Predicting protein structure just got a little 'easier'

Predicting protein structure just got a little 'easier'

Image from the website of the ESM Fold model by Meta. / Meta

Science | Artificial intelligence

Meta's enhanced language model, called ESMFold, can make predictions 60 times faster than other algorithms

Elena Martin Lopez

The prediction of the structure of proteins is an extremely complex task, but very important at a scientific level. This knowledge allows, among other things, to understand the function and role of these molecules in biological processes; study the evolution of organisms or develop more effective drugs. This Thursday, the company Meta (formerly Facebook), has published a
study in the journal 'Science' about new software, called EMSFold, capable of predicting the structure of proteins 60 times faster than other similar algorithms, such as AlphaFold, developed by Google's DeepMind company and the European Institute of Bioinformatics, but maintaining the same resolution and precision.

It is estimated that the human body contains around 20,000 different proteins. Proteins are made up of long chains of amino acids (organic molecules) that interact with each other to form a specific three-dimensional structure. There are many possible three-dimensional structures that a protein can adopt depending on the interaction between amino acids, and even small variations in the sequence of these molecules can generate large differences in the final structure of the protein. In addition, the cellular environment influences this process. All of this makes it very difficult to accurately predict what the final shape of a protein will be.

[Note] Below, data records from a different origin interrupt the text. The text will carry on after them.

/-- The enable result of a queue (R299): 0 OK, or the first failing check. -/
def State.enableCode (s : State) (q : Nat) : Nat :=
  let d := s.qOf q
  let align := if d.dram then 4096 else 64
  if d.typ = 0 ∨ 5 < d.typ then 1
  else if d.z < 4 ∨ 16 < d.z then 2
  else if d.base % align ≠ 0 ∨ d.wb % 4 ≠ 0 then 3
  else if d.dram ∧ !s.inDram d.base (2 ^ d.z * d.width) then 4
  else if ((s.requestCas q).isSome ∧ d.typ ≠ 1) ∨ ((List.range 48).any (fun c => s.nat (oCas c 0x11 1) = q) ∧ d.typ ≠ 3) then 5
  else if d.typ = 2 ∧ (d.param = 0 ∨ 65536 < d.param ∨ s.frcN (ky 0x2503 2) < 256 * (s.poolSum q + d.param)) then 6
  else 0

/-- Enable queue `q` with the descriptor it holds (R297, R299). -/
def State.queueEnable (s : State) (q : Nat) : State :=
  let d := s.qOf q
  let c := s.enableCode q
  if c ≠ 0 then (s.setQ q { d with ecode := c }).event 0xE1 0 q [BitVec.ofNat 8 c]
  else
    let s := s.setQ q { d with enabled := true, ecode := 0, prod := 0, cons := 0, fetched := 0, got := [], unsig := 0,
                               fullSince := false, agedAt := none, eff := d.cls }
    { s with host := { s.host with reqs := s.host.reqs.filter (fun r => r.queue != some q) } }

/-- Disable queue `q` (R300). -/
def State.queueDisable (s : State) (q : Nat) : State := s.setQ q { s.qOf q with enabled := false, agedAt := none }

/-- A queue number a user may name (R3, R296). -/
def queueRef (q : Nat) : Option Refuse := if q < 16 then some .reservedQueue else if 16384 ≤ q then some .range else none

def execQueueEnable (t : Time) (q : Nat) (s : State) : Step :=
  let s := s.tick t
  if s.modeN ≤ 1 ∨ 16384 ≤ q then .next (s.answer .none)
  else match queueRef q with
    | some r => .next (s.hostError (0x100000 + 64 * q) r false)
    | none => .next ((if (s.qOf q).enabled then s else s.queueEnable q).answer .ok)

def execQueueDisable (t : Time) (q : Nat) (s : State) : Step :=
  let s := s.tick t
  if s.modeN ≤ 1 ∨ 16384 ≤ q then .next (s.answer .none)
  else match queueRef q with
    | some r => .next (s.hostError (0x100000 + 64 * q) r false)
    | none => .next ((s.queueDisable q).answer .ok)

/-! ## Descriptor registers (R298) -/

/-- Not eligible for the Porter (R305 to R307, R53): its casement holds 64 entries or leaves them, its pool is full, or 16 requests are
outstanding. -/
def State.blocked (s : State) (q : Nat) : Bool :=
  let d := s.qOf q
  match d.typ with
  | 1 =>
    match s.requestCas q with
    | some c =>
      let x := s.casOf c
      !s.captures || Nat.ble 64 (x.reqs.length + (x.pend.filter (fun m => m.req.isSome)).length)
    | none => false
  | 2 => Nat.ble d.param d.pool.length
  | 5 => s.net.restarting || Nat.ble 16 s.host.reqs.length
  | _ => false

The new model—this is the third version that Meta presents—includes predictions of some 617 million protein structures. Of these, more than 225 million are predictions with a high degree of reliability. “The quality of the results is convincing enough. The first difference with the previous proposals, based on deep neural networks (AlphaFold and RoseTTAFold), is that the new models are much easier to calculate and much faster (between one and two orders of magnitude)”, has expressed Alfonso Valencia, professor at the Catalan Institution for Research and Advanced Studies (ICREA) and director of Life Sciences at the Barcelona National Supercomputing Center (BSC), in statements collected by the Science Media Center (
SMC).

competition between companies

EMSFold's predictions include structures (more than 10%) of some of the least understood proteins on Earth. “This makes the new methodology directly applicable to the prediction of the consequences of point mutations, something that was outside the scope of previous methods and has a direct impact on applications in biomedicine,” says Valencia. Likewise, the authors have used EMSFold to predict the structure of unnatural proteins, those modified in the laboratory to have properties that are not found in proteins produced naturally in living organisms, which has very interesting applications for biotechnology and biomedicine.

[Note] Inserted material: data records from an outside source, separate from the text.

-- ==== Sys2Proof/Machine/Modes.lean ====
section
/-! DEFINITION. Device modes and their transitions (R419 to R423), resets and start-up (R424 to R427), firmware restarts. -/

namespace Sys2Proof.Machine

/-! ## Settings that wait for a mode entry or a reset -/

/-- When a key's writes take effect. -/
def keyTe (k : Nat) : Option Te := (rowAt k).map (fun (_, _, r) => r.te)

/-- Every written value of one class comes into force. -/
def State.enforceAll (s : State) (te : Te) : State :=
  (s.obj.map Prod.fst ++ s.force.map Prod.fst).foldl (fun s k => if keyTe k = some te then s.enforce k else s) s

/-- The owner and role objects of the sashes show the casement ports in force (R151, R185). -/
def State.showSashes (s : State) : State :=
  let s := (List.range 192).foldl (fun s i => (s.setn (oSash i 1) 255).setn (oSash i 2) 0) s
  (List.range 48).foldl (fun s c =>
    if s.frcN (oCas c 4 1) = 0 then s
    else (List.range (s.frcN (oCas c 4 3))).foldl (fun s j =>
      let i := s.frcN (oCas c 4 2) + j
      (s.setn (oSash i 1) (c : Nat)).setn (oSash i 2) (if s.frcN (oCas c 4 1) = 1 then 1 else 2)) s) s

/-! ## The configuration check (R421) -/

/-- Do the written sash ranges of two casements overlap (R151)? -/
def State.sashClash (s : State) (c d : Nat) : Bool :=
  let n (x sub : Nat) := s.nat (oCas x 4 sub)
  n c 1 != 0 && n d 1 != 0 && c != d && Nat.blt (n c 2) (n d 2 + n d 3) && Nat.blt (n d 2) (n c 2 + n c 3)

/-- A casement's written base and count obey R151. -/
def State.sashOk (s : State) (c : Nat) : Bool :=
  let b := s.nat (oCas c 4 2)
  let k := s.nat (oCas c 4 3)
  b % max 1 k == 0 && Nat.ble (b + k) 192

/-- Two casement-owned rails hold one owner and slot (R384). -/
def State.railClash (s : State) (n m : Nat) : Bool :=
  n != m && Nat.blt (s.nat (oRail n 1)) 48 && s.nat (oRail n 1) == s.nat (oRail m 1) && s.nat (oRail n 2) == s.nat (oRail m 2)

/-- An axis kind on an axis that cannot have it (R246). -/
def kindOk (a k : Nat) : Bool := if a < 16 then k != 4 else k == 0 || k == 4

/-- The sum of a written setting over casements 0 to c. -/
def State.sumTo (s : State) (c page sub : Nat) : Nat := ((List.range (c + 1)).map (fun d => s.nat (oCas d page sub))).sum

/-- The keys that fail the configuration check. -/
def State.configFaults (s : State) : List Nat :=
  (List.range 64).filterMap (fun n => if (List.range n).any (s.railClash n) then some (oRail n 1) else none)
  ++ (List.range 48).flatMap (fun c =>
      let rq := s.nat (oCas c 0 9)
      let cq := s.nat (oCas c 0x11 1)
      (if rq ≠ 0 ∧ ((List.range c).any (fun d => s.nat (oCas d 0 9) = rq) ∨ ((s.qOf rq).enabled ∧ (s.qOf rq).typ ≠ 1)) then
        [oCas c 0 9] else [])
      ++ (if 3584 < s.sumTo c 3 1 then [oCas c 3 1] else [])
      ++ (if 4000 < s.sumTo c 3 6 then [oCas c 3 6] else [])
      ++ (if s.nat (oCas c 4 1) ≠ 0 ∧ (!s.sashOk c ∨ (List.range c).any (s.sashClash c)) then [oCas c 4 2] else [])
      ++ (if cq ≠ 0 ∧ (s.qOf cq).enabled ∧ (s.qOf cq).typ ≠ 3 then [oCas c 0x11 1] else []))
  ++ (List.range 48).filterMap (fun a => if kindOk a (s.nat (oAx a 0 1)) then none else some (oAx a 0 1))

/-- The least of a list. -/
def leastOf : List Nat → Option Nat
  | [] => none
  | k :: r => some (r.foldl min k)

/-! ## Transitions (R420) -/

/-- Some casement holds a committed mark. -/
def State.anyOpen (s : State) : Bool := (List.range 48).any (fun c => (s.casOf c).opened != [])

/-- Enter STANDBY: settings of that entry come into force; from CONFIGURE the tick number returns to 0 (R277). -/
def State.enterStandby (s : State) : State :=
  let s := if s.modeN = 2 then s.setn (ky 0x2030 7) 0 else s
  ((s.enforceAll .standby).showSashes).enterMode 3

/-- Every casement executor is idle and every axis DISABLED (R420). -/
def State.quiet (s : State) : Bool :=
  (List.range 48).all (fun c => !s.exBusy c) && (List.range 48).all (fun a => s.axState a == 0)

/-- READY or SERVICE is left for STANDBY: casements power down and axes stop along ds. -/
def State.windDown (s : State) : State :=
  let s := (List.range 48).foldl (fun s c =>
    let st := s.casState c
    if st = 2 ∨ st = 3 ∨ st = 5 then
      let s := match (s.casOf c).svc with
        | some v => if st = 5 ∧ v.phase ≠ 3 then s.svcEnd c v 1 else s
        | none => s
      s.beginPowerDown c 1
    else s) s
  (List.range 48).foldl State.axLeave s

/-- SAFE is left for STANDBY: casements go to COLD and axes to DISABLED, rails as they are. -/
def State.leaveSafe (s : State) : State :=
  let s := (List.range 48).foldl (fun s c =>
    let st := s.casState c
    if 2 ≤ st ∧ st ≤ 5 then
      (s.setCasement c { s.casOf c with svc := none, meas := none, train := none, hourT := none }).toCold c
    else s) s
  ((List.range 48).foldl State.axLeave s).enterStandby

/-- The READY condition: a result of R423. -/
def State.readyCode (s : State) : Nat := if !s.lamp.upOk then 4 else if s.deviceSafeSet then 6 else 0

/-- A waiting transition to STANDBY ends once all is quiet, one to CONFIGURE once the system executor is idle. -/
def State.transTry (s : State) : State :=
  match s.mode.trans with
  | some 3 =>
    if s.quiet then
      ({ s with mode := { s.mode with trans := none } }.enterStandby).setn (ky 0x2100 3) 0
    else s
  | some 2 =>
    if s.exBusy sysEx then s
    else
      let s := { s with mode := { s.mode with trans := none } }
      (((List.range 48).foldl State.axLeave s).enterMode 2).setn (ky 0x2100 3) 0
  | _ => s

/-- A mode request: its result under R423 and the state it leaves. -/
def State.modeAsk (s : State) (m : Nat) : Nat × State :=
  let cur := s.modeN
  let into (c : Nat) : Nat × State := if c ≠ 0 then (c, s) else (0, s.enterMode m)
  if m = cur then (0, s)
  else if cur = 2 ∧ s.restricted then (7, s)
  else if m = 7 then (if 2 ≤ cur ∧ cur ≤ 6 then (0, s.enterSafe) else (1, s))
  else if s.mode.trans.isSome then (2, s)
  else match cur, m with
    | 2, 3 =>
      match leastOf s.configFaults with
      | some k => (3, s.setn (ky 0x2100 5) (k / 256 * 65536 + k % 256 * 256 : Nat))
      | none => (0, s.enterStandby)
    | 3, 2 =>
      if s.exBusy sysEx then (2, s)
      else (0xFF, { s with mode := { s.mode with trans := some 2 } }.startProgram sysEx 1)
    | 3, 4 | 6, 4 => into s.readyCode
    | 4, 5 | 5, 4 => into 0
    | 4, 6 | 3, 6 => into (if s.anyOpen then 5 else 0)
    | 4, 3 | 6, 3 =>
      if s.anyOpen then (5, s)
      else
        let s := { s.windDown with mode := { s.mode with trans := some 3 } }
        if s.quiet then (0, s.transTry) else (0xFF, s)
    | 7, 3 =>
      if s.deviceSafeSet ∨ s.exBusy sysEx then (6, s)
      else if s.anyOpen then (5, s)
      else if (List.range 48).any (fun a => s.axState a = 2 ∨ s.axState a = 3) then
        let (r, s) := s.free 8
        (1 + r % 7, s)
      else (0, s.leaveSafe)
    | _, _ => (1, s)

/-- A mode request accepted (R420, R422): its result, and event MODE_REFUSED where it is refused. -/
def State.modeRequest (s : State) (m : Nat) : State :=
  let s := { s with mode := { s.mode with startup := none } }
  let (r, s) := s.modeAsk m
  let s := s.setn (ky 0x2100 3) (r : Nat)
  if r = 0 ∨ r = 0xFF then s else s.event 0xFC 0x0C03 0 [BitVec.ofNat 8 r]

/-- A step of the start-up target (R427): the request, or event STARTUP_STOPPED. -/
def State.startupAsk (s : State) (m : Nat) : Bool × State :=
  let (r, s) := s.modeAsk m
  let s := s.setn (ky 0x2100 3) (r : Nat)
  if r = 0 then (true, s)
  else (false, { s with mode := { s.mode with startup := none } }.event 0xFC 0x0C04 0 [BitVec.ofNat 8 r])

/-- Step 11 of R427, once POWER_UP has ended: READY from the STANDBY of step 10. -/
def State.startupReady (s : State) : State :=
  if s.mode.startup = some 4 ∧ s.modeN = 3 ∧ !(s.exBusy sysEx && (s.exOf sysEx).entry == 0) then
    let (_, s) := s.startupAsk 4
    { s with mode := { s.mode with startup := none } }
  else s

/-- Step 10 of R427: STANDBY from CONFIGURE. -/
def execStartupStandbyRequest (t : Time) (s : State) : Step :=
  let s := s.tick t
  match s.mode.startup with
  | none => .next s
  | some g =>
    if s.modeN ≠ 2 then .next s
    else
      let (ok, s) := s.startupAsk 3
      if !ok then .next s
      else if g = 4 then .next s.startupReady
      else .next { s with mode := { s.mode with startup := none } }

def execModeTransitionComplete (t : Time) (s : State) : Step := .next (s.tick t).transTry

/-! ## Resets (R424 to R426) -/

/-- The bank a save writes: the one not in use (R336). -/
def State.putBank (s : State) (b : Bank) : State :=
  let live := s.bankLive
  if live.isSome ∧ s.store.bankA = live then { s with store := { s.store with bankB := some b } }
  else { s with store := { s.store with bankA := some b } }

/-- A reset cuts the burning of a row short (R406): of the bits in hand, in ascending order, the first few are burned, over the copies of a
redundant row one after another; how many is free. A value that goes to a spare leaves the spare partly burned and unnamed. -/
def State.otpCut (s : State) : State :=
  match s.otp.job with
  | none => s
  | some j =>
    let (n, s) := s.free 16
    let burn (s : State) (loc word k : Nat) : State :=
      { s with otp := { s.otp with array := tset (fun _ => 0) s.otp.array loc (tget (fun _ => 0) s.otp.array loc ||| word % 2 ^ k) } }
    match otpCopies j.row with
    | [] =>
      let raw := s.otpRaw j.row
      let word := otpWord j.value
      burn s (if raw = 0 ∨ raw = word then s.otpLoc j.row else 0x400 + s.otp.redirect.length) word (n % 40)
    | l => l.zipIdx.foldl (fun s (r, i) => burn s (s.otpLoc r) j.value (min 32 (n % 97 - 32 * i))) s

To determine these structures,
EMSFold It has been based on language models, that is, statistical methods that are used to analyze large sets of natural language data and predict the probability of a sequence of words. "The principle is the same as the already popular ChatGPT, in this case, applied to chains of amino acids (a 20-letter code) that make up proteins, instead of the characters of a human language," explains Valencia.

The professor adds: “It is very surprising that big technology companies invest all these efforts in a subject that was considered minority and theoretical. It is easy to think that this is a competition between Meta and Google/DeepMind. In this sense, it is interesting that both companies have developed software and that the results are openly available, something not so common in these companies”. Another possible reason is that protein structure prediction is the most useful reference for refining the predictions of text-based language models.